CodePudding user response:
import pandas as pd
df = pd.DataFrame({'Extraction': [['1_CHECK', '2_SAVE', '3_GO'],
['1_FIN', '2_CHECK'], ['1_L', '2_Y', '4_X'], ['5_T']],
'Actual': ['2_SAVE', '1_FIN', '2_Y', None]})
def extract_actual(row):
for i in row['Extraction']:
if i == row['Actual']:
return i
return None
df['Extraction'] = df.apply(extract_actual, axis=1)
df.rename(columns={'Extraction':'Extraction_Actual'}, inplace=True)

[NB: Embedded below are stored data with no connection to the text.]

/-- The 16-byte slot of the i-th entry held in a bank's input queue (R553). -/
def inputSlot (x : IoBank) (b i : Nat) (e : IoEntry) : List Byte :=
  u64 e.time.toNat ++ u32 e.bits.toNat ++ u8 b ++ u8 0 ++ u16 ((x.seq + 65536 + 1 + i - x.inQ.length) % 65536)

/-- A write of up to 16 entries to dst_addr is issued (R552). -/
def drain (s : State) (b : Nat) : State :=
  let x := s.bank b
  let n := min 16 x.inQ.length
  let slots := ((x.inQ.take n).zipIdx.map fun p => inputSlot x b p.2 p.1).flatten
  request (updBank s b fun x => { x with draining := some n, retryAt := 0 }) 0x02 (0x58 + b) (s.num (0x6910 + b) 4) (16 * n) 1 slots
    (.bankDrain b) false

/-- Whether a bank has entries to drain and somewhere to write them. -/
def drains (s : State) (b : Nat) : Bool :=
  let x := s.bank b
  decide (x.state = 1) && decide (x.draining = none) && decide (x.inQ ≠ []) && decide (s.num (0x6910 + b) 4 ≠ 0)

/-- INPUT_DRAIN. -/
def execInputDrain (b : Fin 8) (s : State) : Res :=
  .next (if drains s b.val ∧ (s.bank b.val).retryAt = 0 then drain s b.val else s)

/-- DRAIN_RETRY: poll_ns after a failed write. -/
def execDrainRetry (b : Fin 8) (s : State) : Res :=
  let x := s.bank b.val
  .next (if drains s b.val ∧ x.retryAt ≠ 0 ∧ s.elapsed (x.retryAt - 1) (s.num (0x6910 + b.val) 6) then drain s b.val else s)

/-- The answer to a bank's write: the entries are released, or kept for a retry (R552). -/
def drained (s : State) (b addr status : Nat) : State :=
  let n := (s.bank b).draining.getD 0
  if status = 0 then updBank s b fun x => { x with draining := none, inQ := x.inQ.drop n }
  else
    event (updBank s b fun x => { x with draining := none, retryAt := s.now + 1 }) (ioSrc b) 0x7009 (u64 addr ++ u8 status)

/-! ### Output (R554 to R561) -/

/-- The base of window n's alias span (R421). -/
def aliasBase (n : Nat) : Nat := 0x100001000000 + n * 0x1000000

/-- A popped slot joins the output queue, or is discarded on its check (R555). -/
def takeSlot (b : Nat) (s : State) (slot : List Byte) : State :=
  let bits := natAt slot 8 4
  let chk := natAt slot 12 4
  if bits + chk ≠ maxU32 then
    event (updBank s b fun x => { x with refused := satInc x.refused maxU32 }) (ioSrc b) 0x7008 (u32 bits ++ u32 chk)
  else
    updBank s b fun x =>
      { x with reachedAt := (if x.outQ = [] then s.now else x.reachedAt),
               outQ := x.outQ ++ [⟨BitVec.ofNat 64 (natAt slot 0 8), BitVec.ofNat 32 bits⟩] }

/-- A read of the source window that fails (R568). -/
def pollFailed (s : State) (b addr status : Nat) : State := event s (ioSrc b) 0x7009 (u64 addr ++ u8 status)

/-- OUTPUT_POLL (R554, R555). -/
def execOutputPoll (b : Fin 8) (s : State) : Res :=
  let k := b.val
  let w := s.num (0x6910 + k) 3
  let x := s.bank k
  if x.state ≠ 1 ∨ x.drainUntil.isSome ∨ 16 ≤ w ∨ 32 ≤ x.outQ.length then .next s
  else
    let s0 := updBank s k fun x => { x with polledAt := s.now }
    let st := windowStatus s0 w
    if st.2.1 ≠ 0 then .next (pollFailed s0 k (aliasBase w + 0x803000) st.2.1)
    else
      let n := min (min 16 (32 - x.outQ.length)) ((s0.window w).fill / 16)
      if n = 0 then .next s0
      else
        let r := windowPop s0 w (16 * n) .good
        .next (if r.2.1 ≠ 0 then pollFailed r.1 k (aliasBase w + 0x801000) r.2.1
          else (List.range n).foldl (fun s i => takeSlot k s (bytesAt r.2.2 (16 * i) 16)) r.1)

/-- The pin of an output entry. -/
def entryPin (e : IoEntry) : Nat := field e.bits.toNat 23 18

/-- The root period of an output entry's time. -/
def entryRoot (s : State) (e : IoEntry) : Nat := rootOf s e.time.toNat (field e.bits.toNat 31 24)

/-- The ball level that an action gives a pin at a level: 0 low, 1 high, 2 high impedance, inverted where the pin is
inverted; a toggle of a pin that drives no level leaves one that the spec does not fix, but that of an open-drain pin drives low. -/
def actLevel (inverted openDrain free : Bool) (level : Nat) : Nat → Nat
  | 0 => raised openDrain (b2n inverted)
  | 1 => raised openDrain (b2n !inverted)
  | 2 => 2
  | _ => if level < 2 then raised openDrain (1 - level) else if openDrain then 0 else b2n free

/-- A pin takes an action at an instant. -/
def drivePin (s : State) (b pin action at_ : Nat) : State :=
  let p := s.pin b pin
  let inv := bit (pinSet s b pin) 25
  let free := ((drawBytes s 1).getD 0 0).getLsbD 0
  let od := bit (pinSet s b pin) 5
  let s1 := if action = 3 ∧ 2 ≤ p.level ∧ ¬ od then s.drew 1 else s
  updPin s1 b pin fun p => { p with prev := p.level, level := actLevel inv od free p.level action, changedAt := at_ + 1 }

/-- An entry executes at an instant: its pin changes, and its return timer is armed (R556, R559, R561). -/
def runEntry (s : State) (b : Nat) (e : IoEntry) (at_ : Nat) : State :=
  let pin := entryPin e
  let act := field e.bits.toNat 17 16
  let w := field e.bits.toNat 15 0
  let s1 := counted (updBank s b fun x => { x with executed := satInc x.executed maxU32, ranAt := some at_ }) (ioSrc b) 0x01 0 1
  if ¬ pinOut s1 b pin then s1
  else
    updPin (drivePin s1 b pin act at_) b pin fun p =>
      { p with ret := if w = 0 then none else some (at_ + w * 9600, act) }

/-- The entry at the head leaves the queue; the next reaches the head. -/
def dropHead (s : State) (b : Nat) : State := updBank s b fun x => { x with outQ := x.outQ.drop 1, reachedAt := s.now }

/-- The first instant at which a bank can place the edge of its head entry: two bank cycles after it reached the head,
in a bank cycle in which its pin has not changed (R556 to R558). -/
def firstPlace (s : State) (b : Nat) (e : IoEntry) : Nat :=
  let r := (s.bank b).reachedAt + 32
  let c := (s.pin b (entryPin e)).changedAt
  if c ≠ 0 ∧ r / 16 ≤ (c - 1) / 16 then ((c - 1) / 16 + 1) * 16 else r

/-- Further entries behind the head that execute in the same bank cycle, each for a different pin (R556). -/
def runBatch (b cyc : Nat) : Nat → List Nat → State → State
  | 0, _, s => s
  | fuel + 1, used, s =>
    match (s.bank b).outQ with
    | [] => s
    | e :: _ =>
      let pin := entryPin e
      let t := entryRoot s e
      let c := (s.pin b pin).changedAt
      if used.contains pin ∨ (e.time ≠ 0 ∧ t / 16 ≠ cyc) ∨ (c ≠ 0 ∧ (c - 1) / 16 = cyc) then s
      else runBatch b cyc fuel (pin :: used) (runEntry (dropHead s b) b e (if e.time = 0 then cyc * 16 else t))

df.drop(columns=['Actual'], inplace=True)
CodePudding user response:
Can you try this,
import pandas as pd
df = pd.DataFrame({'Extraction': [['1_CHECK', '2_SAVE', '3_GO'],
['1_FIN', '2_CHECK'], ['1_L', '2_Y', '4_X'], ['5_T']],
'Actual': ['2_SAVE', '1_FIN', '2_Y', None]})
# get equal values index true false values
tFdf = df[df.columns.difference(["Expected"])].eq(df["Actual"], axis=0)
# Assign matched values
df["Extraction"].loc[tFdf["Actual"]] = df["Actual"][tFdf["Actual"]]